To solve this problem, we need to convert all the measurements to a consistent unit. Let's convert the height to inches since the height of the bounce is given in inches.
64 ft = 64 * 12 inches = 768 inches
Now, we can set up an equation to represent the height of each bounce. Let's use "b" to represent the number of bounces, and "h" to represent the height of each bounce in inches.
The height of each bounce is three-fourths (3/4) the height of the previous bounce. So, we can write the equation as:
h = (3/4) * h_previous
where h_previous is the height of the previous bounce.

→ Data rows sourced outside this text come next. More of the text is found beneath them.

/-- A slot as a block of a saved image (R370): slots are named by block numbers. -/
def savedBlock (order : List Nat) (x : ItSlot) : Nat :=
  let block := fun (n : Nat) => order.idxOf n
  ItSlot.image { x with
    ctx := 0, otag := 0
    feed := x.feeders.foldl (fun f n => f ||| BitVec.twoPow 64 (block n)) 0
    objs := x.objs.map fun o =>
      if objKind o = 0x14 ∨ objKind o = 0x15 then setF o 64 6 (block (getF o 64 6)) else o }

/-- ITSAVE (R370). -/
def execItsave (sb : Bool) (d : BitVec 5) (a : BitVec 2) (b : BitVec 5) (s : State) :
    Host.Outcome State Fault Refusal :=
  issue (.itsave sb d a b) sb itRules
    (fun s id ag _ => match boundSlot s id ag a.toNat with
      | none => .trap s trIllegalInstr 0
      | some (n, x) =>
        let va := ag.getX b.toNat
        if x.linked then .trap s trIllegalInstr 0
        else if va.toNat % 64 ≠ 0 then .trap s trMisaligned 1
        else
          let order := itTree (s.slots id.core) 4 n
          let words := order.zipIdx.flatMap fun p =>
            let img := match mapFind p.1 (s.slots id.core) with
              | some y => savedBlock order y
              | none => 0
            (List.range 128).map fun i => (va + BitVec.ofNat 64 (0x400 * p.2 + 8 * i), 8, img / 2 ^ (64 * i) % 2 ^ 64)
          match storeAll id 100 words s with
          | (s, some g) => g.res s false 1
          | (s, none) =>
            let s := releaseSlots s id order
            match s.agent id with
            | some c => .done (s.setAgent id (c.setX d.toNat (BitVec.ofNat 64 order.length)))
            | none => .done s) s

/-- The slot that a saved block holds, before it is placed (R371); none for a block that fails the
checks. -/
def loadedBlock (first : Bool) (x : Nat) : Option ItSlot :=
  let b := fun (lo n : Nat) => x / 2 ^ lo % 2 ^ n
  let objs := (List.range (b 4 4)).map fun l => BitVec.ofNat 512 (b (512 * (l + 1)) 512)
  let st := b 0 3
  let src := match objs with
    | o :: t => decide (objKind o < 0x10) && t.all fun o => decide (0x10 ≤ objKind o)
    | [] => false
  let slot : ItSlot :=
    { st := st, linked := b 3 1 == 1, rdy := b 14 1 == 1, pulls := BitVec.ofNat 32 (b 32 32), ctx := 0, otag := 0
      feed := BitVec.ofNat 64 (b 128 64), objs := objs, bcnt := b 8 6
      buf := bufOf fun k => b (8 * (0x240 + 8 * k)) 64
      frame := 0 }
  let feed := slot.feeders.foldl (fun f n => f ||| BitVec.twoPow 64 n) (0 : Word64)
  if st = 0 ∨ 5 < st ∨ b 15 17 ≠ 0 ∨ b 100 28 ≠ 0 ∨ b 192 320 ≠ 0 ∨ 8 < b 4 4 ∨ !src
      ∨ objs.any (fun o => objBad o || objUneven o) ∨ slot.linked = first ∨ slot.feed ≠ feed then none
  else some slot

/-- The blocks of a saved image that are reachable from block 0, each read once: their numbers and
contents, in the order in which they are found. -/
def loadBlocks (id : AgentId) (va : Word64) : Nat → List Nat → List (Nat × Nat) → State →
    State × Except Got (List (Nat × Nat))
  | 0, _, out, s => (s, .ok out)
  | _, [], out, s => (s, .ok out)
  | f + 1, b :: t, out, s =>
    if out.any fun p => p.1 == b then loadBlocks id va f t out s
    else match s.readStruct id (200 * b) (va + BitVec.ofNat 64 (0x400 * b)) 104 with
      | (s, .error g) => (s, .error g)
      | (s, .ok x) =>
        let feed := (List.range 64).filter fun i => (x / 2 ^ 128).testBit i
        loadBlocks id va f (t ++ feed) (out ++ [(b, x)]) s

/-- Whether the slots of an image make one tree over blocks 0 to n - 1, each block but the first
feeding one slot. -/
def blocksFit (l : List (Nat × ItSlot)) : Bool :=
  let n := l.length
  let feeds := l.flatMap fun p => p.2.feeders
  (List.range n).all (fun b => (l.filter fun p => p.1 == b).length == 1 && (feeds.filter (· == b)).length == (if b = 0 then 0 else 1))
    && feeds.length + 1 == n

/-- ITLOAD (R371). -/
def execItload (sb : Bool) (d : BitVec 2) (a : BitVec 5) (s : State) : Host.Outcome State Fault Refusal :=
  issue (.itload sb d a) sb itRules
    (fun s id ag _ =>
      let va := ag.getX a.toNat
      if nameLinked s id ag d.toNat then .trap s trIllegalInstr 0
      else if va.toNat % 64 ≠ 0 then .trap s trMisaligned 1
      else match loadBlocks id va 4096 [0] [] s with
        | (s, .error g) => g.res s false 0
        | (s, .ok bs) =>
          let l := bs.filterMap fun p => (loadedBlock (p.1 == 0) p.2).map fun x => (p.1, x)
          let old := oldSlots s id ag d.toNat
          let n := bs.length
          if l.length ≠ n ∨ !blocksFit l then .trap s trIllegalInstr 0
          else if !slotsFit s id ag old n then .trap s trResource (BitVec.ofNat 64 n)
          else
            let s := releaseSlots s id old
            let free := (s.core id.core).freeSlots
            let place := fun (b : Nat) => free.getD b 0
            let s := l.foldl (fun (s : State) p =>
              let x : ItSlot := { p.2 with
                ctx := ag.ctx, otag := ag.otag, frame := ag.key
                feed := p.2.feeders.foldl (fun f b => f ||| BitVec.twoPow 64 (place b)) 0
                objs := p.2.objs.map fun o =>
                  if objKind o = 0x14 ∨ objKind o = 0x15 then setF o 64 6 (place (getF o 64 6)) else o }
              s.setSlots id.core (mapPut (place p.1) x (s.slots id.core))) s
            match s.agent id with
            | some b => .done (s.setAgent id { b with its := mapPut d.toNat (place 0) b.its })
            | none => .done s) s

end Sys2Proof.Machine
end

We know that the initial height of the ball is 768 inches, and we want to find the number of bounces when the height of the bounce is less than 9 inches. We can set up an inequality to represent this situation:
h < 9
Substituting the expression for h from the equation above, we get:
(3/4) * h_previous < 9
Now, we can start with the initial height of 768 inches and keep applying the equation for each bounce until the height of the bounce is less than 9 inches.
1st bounce:
h = (3/4) * 768 = 576 inches
2nd bounce:
h = (3/4) * 576 = 432 inches
3rd bounce:
h = (3/4) * 432 = 324 inches
4th bounce:
h = (3/4) * 324 = 243 inches
5th bounce:
h = (3/4) * 243 = 182.25 inches
6th bounce:
h = (3/4) * 182.25 = 136.6875 inches
7th bounce:
h = (3/4) * 136.6875 = 102.515625 inches
8th bounce:
h = (3/4) * 102.515625 = 76.88671875 inches
9th bounce:
h = (3/4) * 76.88671875 = 57.6650390625 inches
10th bounce:
h = (3/4) * 57.6650390625 = 43.248779296875 inches
So, the ball will bounce up to a height less than 9 inches after 10 bounces.